Comment: New [MyDiaspora] app helps Muslim men find second wife

New York Times, with Daily News as their source:

A new app aimed at polygamous Muslim men looking for a second wife has become popular in the U.K. My Diaspora is open to both women and men, and the men upload pictures and say what qualities they want in a second wife, while the women answer questions such as how strongly they approve of being a second wife, and whether they are willing to move countries and even convert religions. The expectations the men put in their profiles include “beautiful Muslim girl should be modest and [have] Islamic cultural values,” and “I want good women who married with me.” Men can talk to up to three potential brides per day and in keeping with Muslim tradition, there is an “add father” feature on the app, which allows a father or brother to be a part of the conversation, so a patron is there to witness the meeting. The marriages are often unregistered, and according to The Daily Mail, there have been about 200,000 polygamous marriages in the U.K. Arsen Kazibekov, creator of My Diaspora, said that he was “simply responding to demand” and the app has labeled itself as “dating according to Oriental traditions.” The developers aim to help those moving out of Muslim countries to adapt to new cultures while still adhering to their own traditions.

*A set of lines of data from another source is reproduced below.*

theorem State.dropControl_moves {w : Nat} {s u : State} (hw : Within 12 w) (h : Moves w s u) (r : Nat) (p : Nat) :
    Moves w s (State.dropControl u r p) := by
  unfold State.dropControl
  repeat'
    first
    | with_reducible assumption
    | with_reducible refine State.bumpF_moves (Within.trans (by decide : Within 12 12) hw) ?_ _ _ _
    | with_reducible refine Moves.ite ?_ ?_
    | split
    | extract_lets
    | with_reducible refine Moves.getD (Moves.optFindSome (fun _ => ?_)) ?_
    | with_reducible refine Moves.optMap (fun _ => ?_)
    | with_reducible refine Moves.optSndMapSnd ?_
    | with_reducible refine Moves.optSndMap (fun _ => ?_)
    | with_reducible refine Moves.optBind ?_ (fun _ _ => ?_)
    | with_reducible refine Moves.optOf (fun _ => ?_)
    | (with_reducible refine Moves.foldl ?_ (fun _ _ _ => ?_))
    | (with_reducible refine Moves.foldlFst ?_ (fun _ _ _ => ?_))
    | (with_reducible refine Moves.foldr ?_ (fun _ _ _ => ?_))
    | with_reducible refine Moves.optIte ?_ ?_
    | with_reducible refine Moves.foldlOpt ?_ (fun _ _ _ => ?_)
    | with_reducible refine Moves.optSome ?_
    | with_reducible exact Moves.optNone
    | with_reducible refine Moves.some (by assumption) ?_
    | with_reducible refine Moves.fst (by assumption) ?_
    | with_reducible refine Moves.snd (by assumption) ?_
    | dsimp +zetaDelta only

theorem State.requestBoundary_moves {w : Nat} {s u : State} (hw : Within 32768 w) (h : Moves w s u)  :
    Moves w s (State.requestBoundary u) := by
  unfold State.requestBoundary
  repeat'
    first
    | with_reducible assumption
    | with_reducible refine Moves.ite ?_ ?_
    | split
    | extract_lets
    | with_reducible refine Moves.getD (Moves.optFindSome (fun _ => ?_)) ?_
    | with_reducible refine Moves.optMap (fun _ => ?_)
    | with_reducible refine Moves.optSndMapSnd ?_
    | with_reducible refine Moves.optSndMap (fun _ => ?_)
    | with_reducible refine Moves.optBind ?_ (fun _ _ => ?_)
    | with_reducible refine Moves.optOf (fun _ => ?_)
    | (with_reducible refine Moves.foldl ?_ (fun _ _ _ => ?_))
    | (with_reducible refine Moves.foldlFst ?_ (fun _ _ _ => ?_))
    | (with_reducible refine Moves.foldr ?_ (fun _ _ _ => ?_))
    | with_reducible refine Moves.optIte ?_ ?_
    | with_reducible refine Moves.foldlOpt ?_ (fun _ _ _ => ?_)
    | with_reducible refine Moves.optSome ?_
    | with_reducible exact Moves.optNone
    | with_reducible refine Moves.some (by assumption) ?_
    | with_reducible refine Moves.fst (by assumption) ?_
    | with_reducible refine Moves.snd (by assumption) ?_
    | dsimp +zetaDelta only
    | with_reducible refine Moves.upd ?_ rfl ⟨rfl, rfl, .same, .same, ⟨.rfl, .rfl, .rfl, .rfl, .of hw (by decide)⟩, .same, .same⟩ ⟨id, id, id, id, id, id, id⟩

There is more information on the MyDiaspora site, including a presentation and blog. The first blog entry even mentions aiming for halal certification:

In their presentations, we have stated that we are going to get a certificate of Halal. This process has started but not completed. We will inform you about its completion. In general, the recognition algorithm is completely halal we lack one function. It will be implemented in the next update. (translated)

The creators said that they were just filling a need. And they are and it looks like they are sensitive to Islamic norms. Nonetheless, it is sad that our communities have left a need large enough to be an attractive and monetizable niche within the match-making business.

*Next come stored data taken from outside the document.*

theorem State.takeAnnounce_moves {w : Nat} {s u : State} (hw : Within 3132028128887052 w) (h : Moves w s u) (r : Nat) (p : Nat) (pkt : Sys2Proof.Bytes) :
    Moves w s (State.takeAnnounce u r p pkt) := by
  unfold State.takeAnnounce
  repeat'
    first
    | with_reducible assumption
    | with_reducible refine State.duplicateId_moves (Within.trans (by decide : Within 3132028128887052 3132028128887052) hw) ?_ _
    | with_reducible refine State.queuePacket_moves (Within.trans (by decide : Within 68719476736 3132028128887052) hw) ?_ _ _ _ _ _
    | with_reducible refine Moves.ite ?_ ?_
    | split
    | extract_lets
    | with_reducible refine Moves.getD (Moves.optFindSome (fun _ => ?_)) ?_
    | with_reducible refine Moves.optMap (fun _ => ?_)
    | with_reducible refine Moves.optSndMapSnd ?_
    | with_reducible refine Moves.optSndMap (fun _ => ?_)
    | with_reducible refine Moves.optBind ?_ (fun _ _ => ?_)
    | with_reducible refine Moves.optOf (fun _ => ?_)
    | (with_reducible refine Moves.foldl ?_ (fun _ _ _ => ?_))
    | (with_reducible refine Moves.foldlFst ?_ (fun _ _ _ => ?_))
    | (with_reducible refine Moves.foldr ?_ (fun _ _ _ => ?_))
    | with_reducible refine Moves.optIte ?_ ?_
    | with_reducible refine Moves.foldlOpt ?_ (fun _ _ _ => ?_)
    | with_reducible refine Moves.optSome ?_
    | with_reducible exact Moves.optNone
    | with_reducible refine Moves.some (by assumption) ?_
    | with_reducible refine Moves.fst (by assumption) ?_
    | with_reducible refine Moves.snd (by assumption) ?_
    | dsimp +zetaDelta only
    | with_reducible refine Moves.upd ?_ rfl ⟨rfl, rfl, .same, .same, ⟨.rfl, .rfl, .rfl, .rfl, .of hw (by decide)⟩, .same, .same⟩ ⟨id, id, id, id, id, id, id⟩

theorem execAnnounce_moves {w : Nat} {s u : State} (hw : Within 3132165567840524 w) (h : Moves w s u) (r : Sys2Proof.RegionId) (p : Sys2Proof.PortId) (pkt : Sys2Proof.Bytes) :
    Moves.outcome w s (execAnnounce r p pkt u) := by
  unfold execAnnounce
  repeat'
    first
    | with_reducible assumption
    | with_reducible exact Moves.fault
    | with_reducible refine Moves.next ?_
    | with_reducible refine State.mgmtArrives_moves (Within.trans (by decide : Within 137438953484 3132165567840524) hw) ?_ _ _ _ _ _ (fun _ _ => ?_)
    | with_reducible refine State.takeAnnounce_moves (Within.trans (by decide : Within 3132028128887052 3132165567840524) hw) ?_ _ _ _
    | with_reducible refine Moves.ite ?_ ?_
    | split
    | extract_lets
    | with_reducible refine Moves.getD (Moves.optFindSome (fun _ => ?_)) ?_
    | with_reducible refine Moves.optMap (fun _ => ?_)
    | with_reducible refine Moves.optSndMapSnd ?_
    | with_reducible refine Moves.optSndMap (fun _ => ?_)
    | with_reducible refine Moves.optBind ?_ (fun _ _ => ?_)
    | with_reducible refine Moves.optOf (fun _ => ?_)
    | (with_reducible refine Moves.foldl ?_ (fun _ _ _ => ?_))
    | (with_reducible refine Moves.foldlFst ?_ (fun _ _ _ => ?_))
    | (with_reducible refine Moves.foldr ?_ (fun _ _ _ => ?_))
    | with_reducible refine Moves.optIte ?_ ?_
    | with_reducible refine Moves.foldlOpt ?_ (fun _ _ _ => ?_)
    | with_reducible refine Moves.optSome ?_
    | with_reducible exact Moves.optNone
    | with_reducible refine Moves.some (by assumption) ?_
    | with_reducible refine Moves.fst (by assumption) ?_
    | with_reducible refine Moves.snd (by assumption) ?_
    | dsimp +zetaDelta only

theorem State.memberWatchdog_moves {w : Nat} {s u : State} (hw : Within 37314675926380 w) (h : Moves w s u) (m : Nat) :
    Moves w s (State.memberWatchdog u m) := by
  unfold State.memberWatchdog
  repeat'
    first
    | with_reducible assumption
    | with_reducible refine State.proposeMembers_moves (Within.trans (by decide : Within 37314675926380 37314675926380) hw) ?_ _
    | with_reducible refine State.contain_moves (Within.trans (by decide : Within 35184372088844 37314675926380) hw) ?_ _ _
    | with_reducible refine Moves.ite ?_ ?_
    | split
    | extract_lets
    | with_reducible refine Moves.getD (Moves.optFindSome (fun _ => ?_)) ?_
    | with_reducible refine Moves.optMap (fun _ => ?_)
    | with_reducible refine Moves.optSndMapSnd ?_
    | with_reducible refine Moves.optSndMap (fun _ => ?_)
    | with_reducible refine Moves.optBind ?_ (fun _ _ => ?_)
    | with_reducible refine Moves.optOf (fun _ => ?_)
    | (with_reducible refine Moves.foldl ?_ (fun _ _ _ => ?_))
    | (with_reducible refine Moves.foldlFst ?_ (fun _ _ _ => ?_))
    | (with_reducible refine Moves.foldr ?_ (fun _ _ _ => ?_))
    | with_reducible refine Moves.optIte ?_ ?_
    | with_reducible refine Moves.foldlOpt ?_ (fun _ _ _ => ?_)
    | with_reducible refine Moves.optSome ?_
    | with_reducible exact Moves.optNone
    | with_reducible refine Moves.some (by assumption) ?_
    | with_reducible refine Moves.fst (by assumption) ?_
    | with_reducible refine Moves.snd (by assumption) ?_
    | dsimp +zetaDelta only
    | with_reducible refine Moves.upd ?_ rfl ⟨rfl, rfl, .same, .same, ⟨.rfl, .rfl, .rfl, .rfl, .of hw (by decide)⟩, .same, .same⟩ ⟨id, id, id, id, id, id, id⟩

One worry I have with online Muslim matrimonial services is that it is very hard to know what someone is truly like just from their online behavior. An individual being known to the family or community helps remove some of the unknowns and risks. So I would urge anyone using these services to be very cautious about the completeness and quality of information they are getting through these services.

Polygyny can be a good option for some, but it is a poor option for many. It should not be the primary solution that we offer to Muslim women who have not yet found their match. The current situation is dire enough that some sisters are left feeling a need to search for solutions that involve bending or circumventing Islamic law.

During the time of the Prophet ﷺ and the succeeding generations, it was the norm that women who were older, divorced, or widowed would remarry. Have we forgotten that our first Mother of the Faithful had children from a prior marriage when she married him, as were other Mothers of the Faithful – may bless him and them all and give them peace?

Muslim societies need to revive this Sunnah and stop treating older or previously married women as undesirable or second-hand goods. Older and divorced non-Muslim women in countries where polygyny is not an option do remarry and do enter into relationships. And this is in countries where a divorce was considered a religious taboo until recently. Are we content to watch others adopt a Sunnah as we ourselves abandon it?

Marriage is at the heart of Muslim community building. We must do better.